Between 1989 and 1990, Sherman made 35 large, color photographs restaging the settings of various European portrait paintings of the fifteenth through early 19th centuries under the title History Portraits.
Rear Screen Projections
is a series of photographs created by Cindy Sherman in 1980. This particular body of work features herself as the model in each image, posing in front of various rear-projected landscape scenes. Sherman appears in various guises, often described as "hitchhiker" or "runaway" types. The use of rear-projected images creates a sense of artifice and theatricality, as Sherman's character seems to be placed within, but not truly a part of, the depicted landscape. The settings range from mundane roadside scenes to more exotic, dreamlike vistas.
The series is seen as a continuation of themes explored in Sherman's earlier work Untitled Film Stills, particularly the exploration of female stereotypes and the construction of identity through photography. However, Rear Screen Projections differs in its overt use of artifice, drawing attention to the constructed nature of the image.

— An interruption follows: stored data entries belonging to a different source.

-- ==== Sys2Proof/Certificates/Slice0/Obligations.lean ====
section
/-! DEFINITION. The statements for the provers: what the rules of spec/ say of every command, in terms of exec and step. A clause
`Becomes c s e` gives the whole state a command leaves; `Writes`, `Serves` and `SetsDma` give the entries or the channel it
changes and leave all else; `Completes` names what the command does. A statement of two or three parts is the conjunction of
its `Says` propositions. -/

open Sys2Proof Sys2Proof.Machine

/-! The queue, reset, and what every command keeps -/

/-- Task clause for a block: a step runs the command at the front of the queue on the state with the queue's rest. -/
def Obligations.StepRunsFrontCommand : Prop :=
  ∀ (c : Instr) (rest : List Instr) (s : State), step { s with pending := c :: rest } = exec c { s with pending := rest }

/-- Log entry 1 (the model's choice): on an empty queue one REF cycle passes, in power-on reset nothing does. -/
def Obligations.EmptyQueueTicks : Prop :=
  ∀ s : State, s.pending = [] →
    (s.e.mode ≠ .powerOnReset → step s = .next { s with e := { s.e with now := (s.e.now + 1) % 2 ^ 64 } }) ∧
    (s.e.mode = .powerOnReset → step s = .next s)

/-- R401, R377, R368 and the defaults of chapter 19: the machine at the release of power-on reset. The emptiness of fuses and
flash is the model's choice (log entry 8). -/
def Obligations.ResetState : Prop :=
  State.reset.pending = [] ∧ State.reset.e.mode = .dawn ∧ State.reset.e.get 0x2001 1 = 1 ∧ State.reset.e.get 0x2200 2 = 0 ∧
  State.reset.e.get 0x4200 4 = 0 ∧ State.reset.e.get 0x4220 1 = 0 ∧ State.reset.e.flt.faultLPin = false ∧
  State.reset.e.flt.log = [] ∧ (∀ d, State.reset.e.dma d = {}) ∧ State.reset.e.host.ringEnable = false ∧
  (∀ a n, 0 < n → State.reset.e.dramRead a n = none) ∧ Memory.wf State.reset.e.mem = true ∧ State.reset.nv.wf = true

/-- No command but one that comes from outside is ever added to the queue: exec leaves the queue alone. -/
def Says.CommandsKeepTheQueue : Prop :=
  ∀ (c : Instr) (s t : State), exec c s = .next t → t.pending = s.pending

/-- Every command of every state answers a next state (whatever its operands). -/
def Says.EveryStepGoesOn : Prop := ∀ s : State, SafeStep s

/-- Every command of every state answers a next state and leaves the queue as it was. Log entry 3: the model's reading. -/
def Obligations.QueueOutlivesEveryCommand : Prop := Says.CommandsKeepTheQueue ∧ Says.EveryStepGoesOn

/-- Flash and fuses keep their canonical form under every step. -/
def Obligations.NonVolatileFormKept : Prop :=
  ∀ s t : State, s.nv.wf = true → step s = .next t → t.nv.wf = true

/-- R362: a blown fuse bit stays blown: no step of the machine clears one. -/
def Obligations.FusesAreOneTime : Prop :=
  ∀ s t : State, step s = .next t → s.nv.fusesGrow t.nv

/-- R349, R358, R378: in power-on reset, held in reset and in thermal shutdown only removal and return of power, the REF
monitor and the thermal comparators act; every other command leaves all but the queue as it was. -/
def Obligations.HeldEngineIgnoresCommands : Prop :=
  ∀ (c : Instr) (s : State), s.e.live = false →
    (∀ r, c ≠ .powerOnReset r) → (∀ n, c ≠ .refMonitorWindow n) → c ≠ .thermalShutdown → exec c s = .next s

/-! The host's registers -/

/-- R60, R61, R69, R77: reading a clearing counter returns it and leaves 0, and changes nothing else. -/
def Says.ClearingReads : Prop :=
  ∀ s : State, s.e.live = true →
    Becomes .bar2ErrRead s { s.e with readData := s.e.host.bar2Err, host.bar2Err := 0 } ∧
    (∀ d : Fin 36, Completes (.surplusRead d) s (fun t =>
      t.e.readData = (s.e.dma d.val).surplus ∧ t.e.dma d.val = { s.e.dma d.val with surplus := 0 } ∧
      (∀ j, j ≠ d.val → t.e.dma j = s.e.dma j) ∧
      t = { s with e := { s.e with readData := t.e.readData, host.dma := t.e.host.dma } })) ∧
    Becomes .droppedRead s { s.e with readData := s.e.host.dropped, host.dropped := 0 }

/-- R11, R61, R402: a 1 clears the RW1C bit it meets, of the mailbox STATUS at 1004h or of a channel's STATUS at 04h of its
block; a 0 leaves it; an offset without such bits changes nothing. Mailbox and channel writes are wake events (R353). -/
def Says.Rw1cClears : Prop :=
  ∀ (s : State) (e : Engine) (v : BitVec 32), s.e.live = true → e = s.e.wake 1 →
    (∀ off : BitVec 24, off.toNat = 0x1004 →
      Becomes (.rw1cStatusClear off v) s
        { e with host.mb.done := e.host.mb.done && !v.getLsbD 1,
                          host.mb.goIgnored := e.host.mb.goIgnored && !v.getLsbD 2 }) ∧
    (∀ (off : BitVec 24) (d : Fin 32), off.toNat = 0x10004 + 256 * d.val →
      SetsDma (.rw1cStatusClear off v) s e d.val
        { e.dma d.val with done := (e.dma d.val).done && !v.getLsbD 8, atEndEvt := (e.dma d.val).atEndEvt && !v.getLsbD 9, stoppedEvt := (e.dma d.val).stoppedEvt && !v.getLsbD 10, errorEvt := (e.dma d.val).errorEvt && !v.getLsbD 11, startIgnored := (e.dma d.val).startIgnored && !v.getLsbD 16 }) ∧
    (∀ off : BitVec 24, off.toNat ≠ 0x1004 → (off.toNat < 0x10000 ∨ 0x12000 ≤ off.toNat ∨ off.toNat % 256 ≠ 4) →
      Becomes (.rw1cStatusClear off v) s
        (if 0x1000 ≤ off.toNat ∧ off.toNat < 0x3000 ∨ 0x10000 ≤ off.toNat ∧ off.toNat < 0x12400 then e else s.e))

/-- R58, R61, R402, R77: a write of a plain register stores its value: SRC, DST, COUNT, MODE and DESC of a channel, the mailbox
request registers, BASE, RING_SIZE and holdoff of the event ring; an offset that no register has ignores the write. -/
def Says.RegisterWriteStores : Prop :=
  ∀ (s : State) (e : Engine) (off : BitVec 24) (v : BitVec 32), s.e.live = true → e = s.e.wake 1 →
    (∀ d : Fin 32,
      (off.toNat = 0x10018 + 256 * d.val → SetsDma (.registerWrite off v) s e d.val
        { e.dma d.val with count := v.toNat }) ∧
      (off.toNat = 0x1001C + 256 * d.val → SetsDma (.registerWrite off v) s e d.val
        { e.dma d.val with mode := v.toNat }) ∧
      (off.toNat = 0x10008 + 256 * d.val → SetsDma (.registerWrite off v) s e d.val
        { e.dma d.val with src := (e.dma d.val).src / 2 ^ 32 * 2 ^ 32 + v.toNat }) ∧
      (off.toNat = 0x10024 + 256 * d.val → SetsDma (.registerWrite off v) s e d.val
        { e.dma d.val with desc := (e.dma d.val).desc % 2 ^ 32 + v.toNat * 2 ^ 32 })) ∧
    (off.toNat = 0x1008 → Becomes (.registerWrite off v) s
      { e with host.mb.op := v.toNat % 256, host.mb.sub := v.toNat / 256 % 256, host.mb.index := v.toNat / 65536 % 65536 }) ∧
    (off.toNat = 0x100C → Becomes (.registerWrite off v) s { e with host.mb.offset := v.toNat }) ∧
    (off.toNat = 0x1010 → Becomes (.registerWrite off v) s
      { e with host.mb.length := v.toNat % 8192, host.mb.more := v.getLsbD 31 }) ∧
    (off.toNat = 0x40000 → s.e.host.ringEnable = false → Becomes (.registerWrite off v) s
      { s.e with host.ringBase := s.e.host.ringBase / 2 ^ 32 * 2 ^ 32 + v.toNat / 64 * 64 }) ∧
    (off.toNat = 0x40000 → s.e.host.ringEnable = true → Becomes (.registerWrite off v) s s.e) ∧
    (off.toNat < 0x1000 → Becomes (.registerWrite off v) s s.e)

This body of work is considered a significant series in Sherman's oeuvre, bridging her early work with her later, more elaborate series. It's recognized for its innovative use of rear projection and its continued exploration of themes of identity, representation, and the constructed nature of reality. The series has been influential on subsequent generations of photographers and artists working with constructed photography and staged self-portraiture.
Fairy Tales
Fairy Tales is a series of photographs created by Cindy Sherman in 1985. The series marks a significant departure from her earlier work, such as the Untitled Film Stills, in its overt engagement with grotesque and abject imagery.
In Fairy Tales, Sherman transforms herself into a cast of disturbing and often repulsive characters, drawing inspiration from classic fairy tales, though not illustrating specific narratives. The photographs feature Sherman in elaborate costumes and makeup, often surrounded by decaying props, discarded objects, and unsettling environments. The images evoke a sense of decay, horror, and psychological distress, subverting the traditional, idealized representations of fairy tale characters.
The series is characterized by its use of vivid color, theatrical staging, and a focus on the grotesque. Sherman employs prosthetics, masks, and other theatrical devices to create monstrous and deformed figures, challenging conventional notions of beauty and femininity.